• **TASK BRIEF**
The answer must consist only of the lines from the line with "def Walk.visit (ex" to the line with "else if (w.state.axis", both included, exactly as they stand below.

• **SUPPLIED DATA**
-- ==== Sys2Proof/Machine/Moves.lean ====
section
/-! DEFINITION. The move list, the arbiter and what the axis units do for them (01, 04): cuts, grants, endings, backoffs,
settling, admission, supersession, revocation. -/

namespace Sys2Proof.Machine

/-! ## Entries -/

/-- R59: the entry of an axis; there is at most one. -/
def State.entryOf (s : State) (a : Axis) : Option MoveEntry := s.moves.entries.find? (·.axis == a)

/-- Replace the entry of an axis, in its place. -/
def State.setEntry (s : State) (e : MoveEntry) : State :=
  { s with moves := { s.moves with entries := s.moves.entries.map fun x => if x.axis = e.axis then e else x } }

/-- R59: the entry of an axis leaves the list; those behind it close up. -/
def State.dropEntry (s : State) (a : Axis) : State :=
  { s with moves := { s.moves with entries := s.moves.entries.filter (·.axis != a) } }

/-- R65: an event of this action occasions a grant walk of its own. -/
def State.askWalk (s : State) : State := { s with moves := { s.moves with walksDue := s.moves.walksDue + 1 } }

/-- R64: the demands of the DRIVING entries together. -/
def State.drawn (s : State) : Nat :=
  ((s.moves.entries.filter (·.state == .driving)).map fun e => demand e.axis).sum

/-- R64: the remaining budget. -/
def State.freeBudget (s : State) : Nat := s.budget - s.drawn

/-- R60: an entry, on the list or settling off it, whose owner is given. -/
def State.owns (s : State) (o : Owner) : Bool :=
  s.moves.entries.any (·.owner == o) || s.moves.offList.any (·.owner == o)

/-! ## Motor drive -/

/-- R4: the motor is cut: a counted axis coasts, a mirror is IDLE at once. `atPoint`: at the cut point of R16. -/
def AxisUnit.cut (u : AxisUnit) (a : Axis) (atPoint : Bool) : AxisUnit :=
  if u.driving then
    if a.counted then
      { u with motion := .coasting, coastTimer := some 150, countAtCut := u.position, cutAtPoint := atPoint,
               cutPoint := none, stallTimer := none }
    else { u with motion := .idle, cutSampleDue := true, cutPoint := none, stallTimer := none, strayRaised := false }
  else u

/-- R4: the motor of an axis is cut. -/
def State.cutMotor (s : State) (a : Axis) (atPoint : Bool) : State := s.modAxis a (·.cut a atPoint)

/-- R4: the motion state of a drive. -/
def Dir.motion : Dir → Motion
  | .up => .drivingUp
  | .down => .drivingDown

/-- R4, R12: the axis unit drives on a grant: the stall timer starts, the last driven direction is set. -/
def AxisUnit.drive (u : AxisUnit) (a : Axis) (d : Dir) (cutPoint : Option Int) : AxisUnit :=
  { u with motion := Dir.motion d, lastDir := d, drove := true, cutPoint := cutPoint
           stallTimer := some (if a.counted then 200 else 300)
           stallRef := if a.counted then u.stallRef else u.position }

/-- R16, R19: the deadband. -/
def deadband (a : Axis) : Nat := if a.counted then 2 else 3

/-- R16: the direction of a drive towards a target. -/
def towards (position target : Int) : Dir := if position < target then .up else .down

/-- R16: the cut point, from the effective lead; a mirror has none (R19). -/
def AxisUnit.cutPointFor (u : AxisUnit) (a : Axis) (target : Int) (correction : Bool) : Option Int :=
  if a.counted then
    let d := towards u.position target
    let lead := if correction then 0 else min (u.lead d) ((u.position - target).natAbs - 1)
    some (match d with | .up => target - lead | .down => target + lead)
  else none

/-! ## Reports to owners -/

/-- R78: a jog record takes an ending report. -/
def JogRecord.takeReport (r : JogRecord) (e : MoveEntry) (o : AxisOutcome) (final : Int) : JogRecord :=
  if e.cause = .backoff then { r with final := some final, backoff := false }
  else if r.abortSource = some .stopAll then { r with final := some final }
  else { r with outcome := some o, final := some final
                abortSource := if o = .aborted then some .maskDeparture else none }

/-- Change an outcome list entry. -/
def Operation.modOutcome (op : Operation) (a : Axis) (f : OutcomeEntry → OutcomeEntry) : Operation :=
  { op with outcomes := op.outcomes.map fun x => if x.axis = a then f x else x }

/-- R132, R39: an operation takes an ending report; `suspect`: the counted axis is then SUSPECT. -/
def Operation.takeReport (op : Operation) (e : MoveEntry) (o : AxisOutcome) (final : Int) (suspect : Bool) : Operation :=
  if e.cause = .backoff then op.modOutcome e.axis fun x => { x with final := some final }
  else if op.stage = .leg1 ∨ op.stage = .leg2 then { op with legEnd := some (o, final) }
  else op.modOutcome e.axis fun x => { x with outcome := some o, final := some final, suspect := suspect }

/-- R124: the SUSPECT flag of an outcome recorded now. -/
def State.suspectNow (s : State) (a : Axis) : Bool := a.counted && (s.axis a).confidence == .suspect

/-- Change the operation of an identity, active or CLOSING. -/
def RecallEngine.modOperation (g : RecallEngine) (id : Nat) (f : Operation → Operation) : RecallEngine :=
  { g with active := g.active.map fun op => if op.id = id then f op else op
           closing := g.closing.map fun op => if op.id = id then f op else op }

/-- R133: the timer is set again at a grant or an ending of one of the active operation's moves. -/
def Operation.restartProgress (op : Operation) : Operation :=
  { op with progress := op.progress.map fun _ => 5000 }

/-- R60: the ending report goes to the entry's owner. -/
def State.report (s : State) (e : MoveEntry) (o : AxisOutcome) (final : Int) : State :=
  match e.owner with
  | .nobody => s
  | .jog id =>
    { s with moves := { s.moves with
        jogs := s.moves.jogs.map fun r => if r.id = id then r.takeReport e o final else r } }
  | .operation id =>
    let sus := s.suspectNow e.axis
    { s with engine := s.engine.modOperation id fun op => (op.takeReport e o final sus).restartProgress }

/-- R60, R133, R39: the grant report goes to the entry's owner. -/
def State.grantReport (s : State) (e : MoveEntry) : State :=
  match e.owner with
  | .operation id => { s with engine := s.engine.modOperation id fun op => { op.restartProgress with legGranted := true } }
  | .jog _ | .nobody => s

/-! ## Endings -/

/-- R42: a seek leg of a normalise. -/
def MoveEntry.isSeekLeg (e : MoveEntry) : Bool :=
  e.cause == .normalise && (match e.kind with | .seek _ => true | .target _ => false)

/-- R9: a TIMEOUT lowers NORMALISED to SUSPECT, but not on a seek leg (R42); R15: OBSTRUCTED sets HALTED. -/
def AxisUnit.takeOutcome (u : AxisUnit) (e : MoveEntry) (o : AxisOutcome) : AxisUnit :=
  if o = .timeout ∧ e.axis.counted ∧ u.confidence = .normalised ∧ !e.isSeekLeg then { u with confidence := .suspect }
  else if o = .obstructed then { u with halted := true }
  else u

/-- R72: an entry that has left the list ends: its outcome acts on the axis and is reported to the owner. -/
def State.endEntry (s : State) (e : MoveEntry) (o : AxisOutcome) (final : Int) : State :=
  (s.modAxis e.axis (·.takeOutcome e o)).report e o final

/-- R74, R60: the owner of a backoff: that of the move it follows, where it still exists and is not aborted. -/
def State.backoffOwner (s : State) (e : MoveEntry) : Owner :=
  match e.owner with
  | .operation id => if s.engine.active.any (·.id == id) then .operation id else .nobody
  | .jog id => .jog id
  | .nobody => .nobody

/-- R14: the backoff target: 20 counts against the driven direction from the final count, clamped into the stops. -/
def State.backoffTarget (s : State) (a : Axis) (final : Int) : Int :=
  let raw := match (s.axis a).lastDir with | .up => final - 20 | .down => final + 20
  match s.stopsOf a with
  | some st => clampInt st.lo st.hi raw
  | none => raw

/-- R59: a BACKOFF entry goes immediately ahead of the first WAITING entry, or to the tail. -/
def insertBackoff (b : MoveEntry) (es : List MoveEntry) : List MoveEntry :=
  es.takeWhile (·.state != .waiting) ++ b :: es.dropWhile (·.state != .waiting)

/-- R81: the jog record whose obstructed entry is followed by a backoff marks it outstanding. -/
def State.markBackoff (s : State) : Owner → State
  | .jog id =>
    { s with moves := { s.moves with jogs := s.moves.jogs.map fun r => if r.id = id then { r with backoff := true } else r } }
  | .operation _ | .nobody => s

/-- R14, R61, R63: the backoff of an obstructed move is admitted; for a HOT axis it ends HOT at its admission. -/
def State.offerBackoff (s : State) (e : MoveEntry) (final : Int) : State :=
  let b : MoveEntry := { axis := e.axis, cause := .backoff, kind := .target (s.backoffTarget e.axis final)
                         tag := e.tag, owner := s.backoffOwner e }
  let t := (s.markBackoff b.owner).askWalk
  if (s.axis e.axis).hot then t.endEntry b .hot (t.axis e.axis).position
  else { t with moves := { t.moves with entries := insertBackoff b t.moves.entries } }

/-- R72: an entry that has left the list ends, and an obstructed counted axis backs off unless withheld. -/
def State.endAndFollow (s : State) (e : MoveEntry) (o : AxisOutcome) (final : Int) : State :=
  let t := s.endEntry e o final
  if o = .obstructed ∧ e.axis.counted ∧ !e.noBackoff then t.offerBackoff e final else t

/-- R59, R65, R72: the entry of an axis leaves the list and ends. -/
def State.finishEntry (s : State) (e : MoveEntry) (o : AxisOutcome) (final : Int) : State :=
  ((s.dropEntry e.axis).askWalk).endAndFollow e o final

/-! ## Grants -/

/-- R66: the entry drives: its pass count is 0 and its time limit set (R56); the owner is told. -/
def State.grantDrive (s : State) (e : MoveEntry) (d : Dir) (cutPoint : Option Int) : State :=
  let u := s.axis e.axis
  ((s.setAxis e.axis (u.drive e.axis d cutPoint)).setEntry
    { e with state := .driving, passCount := 0, timeLimit := some (s.timeLimitOf e.axis u.position e.kind) }).grantReport e

/-- R66, R16, R19, R11: a grant: a drive, or an end at the grant. DESIGN CHOICE (log 43): a mirror with SENSOR_FAULT set
whose raw value lies within the deadband ends SENSOR; R11 says so of every grant, R19 and R66 say REACHED. -/
def State.grant (s : State) (e : MoveEntry) : State :=
  let u := s.axis e.axis
  if u.sensorFault ∧ e.axis.mirror then s.finishEntry e .sensor u.position
  else
    match e.kind with
    | .seek d => s.grantDrive e d none
    | .target t =>
      if (u.position - t).natAbs ≤ deadband e.axis then s.finishEntry e .reached u.position
      else s.grantDrive e (towards u.position t) (u.cutPointFor e.axis t e.correctionUsed)

/-- A grant walk in progress (R66, R67): the entries that lacked budget so far, those of them with a later grant,
and whether a BLOCKING entry has stopped it. -/
structure Walk where
  state : State
  lacked : List Axis := []
  passed : List Axis := []
  stopped : Bool := false

/-- R66, R67: the walk comes to the entry of an axis. `ex`: the axes of the entries whose revocation this walk follows,
which it does not grant (R68). -/
def Walk.visit (ex : List Axis) (w : Walk) (a : Axis) : Walk :=
  if w.stopped then w
  else
    match w.state.entryOf a with
    | none => w
    | some e =>
      if e.state ≠ .waiting then w
      else if (w.state.axis a).motion ≠ .idle ∨ (w.state.axis a).hot ∨ ex.contains a then
        { w with stopped := 3 ≤ e.passCount }
      else if demand a ≤ w.state.freeBudget then
        let t := w.state.grant e
        { w with state := t, passed := if (t.axis a).driving then w.lacked else w.passed }
      else { w with lacked := a :: w.lacked, stopped := 3 ≤ e.passCount }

• **RESULT FOR THIS TASK**
def Walk.visit (ex : List Axis) (w : Walk) (a : Axis) : Walk :=
  if w.stopped then w
  else
    match w.state.entryOf a with
    | none => w
    | some e =>
      if e.state ≠ .waiting then w
      else if (w.state.axis a).motion ≠ .idle ∨ (w.state.axis a).hot ∨ ex.contains a then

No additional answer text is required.